Frankfurter Allgemeine Zeitung (DE) /

Asıl önemlisi toplam maliyetin uygun olması

Frankfurter Allgemeine Zeitung değişiklikten memnun:

“İklim için iyi, çünkü karbondioksitin nerede azaltıldığı önemli değil. AB ülkeleri için de iyi, çünkü karbondioksiti azaltmak Avrupa'nın dışında genelde daha düşük maliyetli. Bu da ekonomi üzerindeki baskıyı azaltır ve iklim politikasının kabul edilebilir görülmesini sağlar. AB, sırf iklim korumanın henüz başında işlevsel olamadıkları için bu tür projelerden vazgeçmemeli. Fakat projelerin karbondioksiti gerçekten azalttığından da emin olmalı. Yüzde üçten daha fazlası işte o durumda konuşulabilir.”

Dagens Nyheter (SE) /

İşler kredisiz de yürüyebiliyor

Dagens Nyheter karbon kredilerine şüpheyle yaklaşıyor:

Nature’da yayınlanan bir araştırmada, bu türden 2.346 proje incelendi. Sonuç olarak, karbon kredilerinin yalnızca yüzde 16’sından daha azının gerçekten emisyon azaltımı sağladığı görüldü. … İklim değişikliğiyle mücadeleye yönelik direnç artarken -Macaristan, Polonya ve Fransa 2040 hedeflerine karşı olduklarını zaten belirtmişlerdi- Avrupa Komisyonu’nun kararlılığından daha fazla geri adım atmaması sevindirici. AB iklim politikasında şimdiye değin bir hayli başarılıydı. … Bu da karbon kredilerine başvurulmadan da emisyonlar azaltılmaya devam edilerek AB’nin hedeflerine ulaşabileceğine dair umut veriyor.”

Avvenire (IT) /

Almanya hedefleri sulandırıyor

Avvenire, gözlerin boyanıyor olabileceğinden endişe ediyor:

“Çok sayıda sivil toplum örgütü ve uzmanın eleştirisi en başta da oldukça yeni bir hususa yönelik.
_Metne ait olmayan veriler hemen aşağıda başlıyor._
/-- The expected count of pairing n: for a loop on its fallback reference, scaled by the ratio of R296, 100 to 103. -/
def ClkSt.expected (c : ClkSt) (n : Nat) : Nat :=
  let e := nth expectedCount n
  if 3 ≤ n && (c.ref (n - 3)).isFallback || (n == 4 && ((c.ref 0).isFallback || c.cons 0 != .loop)) then e * 100 / 103 else e

/-- The trip setting of pairing n in percent (R299, R300). -/
def ClkSt.tripOf (c : ClkSt) (n : Nat) : Nat := if n = 2 then 20 else if c.onIoscS then 15 else c.tripPct.toNat

/-- The count differs from the expected count by more than pct percent. -/
def offBy (expected pct count : Nat) : Bool :=
  expected * pct < 100 * (count - expected) || expected * pct < 100 * (expected - count)

/-- The count a pairing is judged by: the override's pins while one serves as the source (R292). -/
def ClkSt.judged (c : ClkSt) (counts : List Nat) (refA refB n : Nat) : Nat :=
  if n = 0 && c.refaSel then refA else if n = 1 && c.refbSel then refB else nth counts n

def ClkSt.badPair (c : ClkSt) (counts : List Nat) (refA refB : Nat) (lock : BitVec 6) (n : Nat) : Bool :=
  offBy (c.expected n) (c.tripOf n) (c.judged counts refA refB n) || (3 ≤ n && !getBit lock (n - 3))

/-! ## Who has failed (R300) -/

/-- A source or loop, coded as CLOCK_RESTORE codes its target, with IOSC_F 8 and IOSC_S 9: 0 source A, 1 source B, 2 to 7
loops 0 to 5. -/
abbrev ClkUnit := Nat

/-- The pairing of the clock that loop n takes its reference from. -/
def ClkSt.refPairing (c : ClkSt) (n : Nat) : Nat :=
  match c.ref n with
  | .sourceA => 0 | .sourceB => 1 | .lpCore => 3 | _ => 2

/-- "Table: trip judgement" over the pairings that are bad together. While windows run on IOSC_S, pairing 2 judges nothing. -/
def ClkSt.judgement (c : ClkSt) (badp : Nat → Bool) : List ClkUnit :=
  let b0 := badp 0
  let b1 := badp 1
  let b2 := badp 2 && !c.onIoscS
  let srcs := match b0, b1, b2 with
    | true, true, true => [8]
    | true, true, false => [0, 1]
    | true, false, false => [0]
    | false, true, false => [1]
    | false, false, true => [9]
    | true, false, true => [0, 9]
    | false, true, true => [1, 9]
    | false, false, false => []
  srcs ++ ((List.range 6).filter fun n => badp (n + 3) && !badp (c.refPairing n)).map (· + 2)

/-- A unit trips only from being qualified, a loop from being locked: what has not yet started is not tripped (log entry 9). -/
def ClkSt.wasGood (c : ClkSt) (lockBefore : BitVec 6) (u : ClkUnit) : Bool :=
  if u = 0 then c.qualA else if u = 1 then c.qualB else if u = 8 then c.qualF else if u = 9 then c.qualS
  else getBit lockBefore (u - 2)

/-- The CLK_TRIP bit of a unit. -/
def tripBit (u : ClkUnit) : Nat := if u = 0 then 5 else if u = 1 then 6 else if u = 8 then 7 else if u = 9 then 8 else u + 7

/-! ## Fallback (R302, R303) -/

/-- The derived fallback: IOSC_F where qualified, else IOSC_S. -/
def ClkSt.fallback (c : ClkSt) : ClkRef := if c.qualF then .ioscF else .ioscS

def ClkSt.qualifiedSrc (c : ClkSt) : ClkRef → Bool
  | .sourceA => c.qualA | .sourceB => c.qualB | .ioscF => c.qualF | .ioscS => c.qualS | _ => true

/-- Where loop n goes when the reference r it uses has failed: a trunk loop to its other reference if that is qualified (R297; from the
secondary to the primary by log entry 95), otherwise the fallback. -/
def ClkSt.nextRef (c : ClkSt) (n : Nat) (r : ClkRef) : ClkRef :=
  let pri := if n = 4 then srcRef c.trkaPri else if n = 5 then srcRef c.trkbPri else none
  let sec := if n = 4 then srcRef c.trkaSec else if n = 5 then srcRef c.trkbSec else none
  match pri, sec with
  | some a, some b =>
    if a = r && b != r && c.qualifiedSrc b then b
    else if b = r && a != r && c.qualifiedSrc a then a else c.fallback
  | _, _ => c.fallback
O da Avrupa Komisyonu’nun ‘yüksek kaliteli uluslararası krediler’ olarak tanımladığı karbondioksit azaltım yükümlülüklerinde en fazla yüzde üç oranında indirime gidilmesi ihtimali. Başka bir deyişle: Emisyon azaltımına yönelik projeler üçüncü ülkelere (çoğu da gelişmekte olan ülkeler) kaydırılabilir - örneğin Bangkok’ta elektrikli otobüsler ya da Fas’ta güneş enerjisi sistemleri finanse edilebilir. Bu yüzde üçlük ‘indirim’ talebini ısrarla gündeme getiren özellikle Almanya oldu.”

De Volkskrant (NL) /

Yeni kriz dalgası kapıda

Fizikçi ve eski sosyal demokrat siyasetçi Diederik Samsom, De Volkskrant’taki köşesinde hedeflerin zayıflatılmasını eleştiriyor:

“Komisyon akıllıca davranıp zamanın ruhuna ayak uydurarak 2040 hedefini zayıflatmak yerine güçlendirseydi, hem iklim hem de rekabet gücü ve esneklik açısından büyük fayda sağlamış olurdu. … Bir kez daha siyasi cesaret sergilenmesi için belli ki yeni iklim krizleri dalgasını beklememiz gerekecek. O dalga gelecek ve artık ne bir başkan adayına ne de İsveçli bir kıza ihtiyaç duyacak. Bir sonraki iklim krizi dalgasını bizzat iklim değişikliği koparacak. Bunun için artık yeterince ısınmış durumdayız.”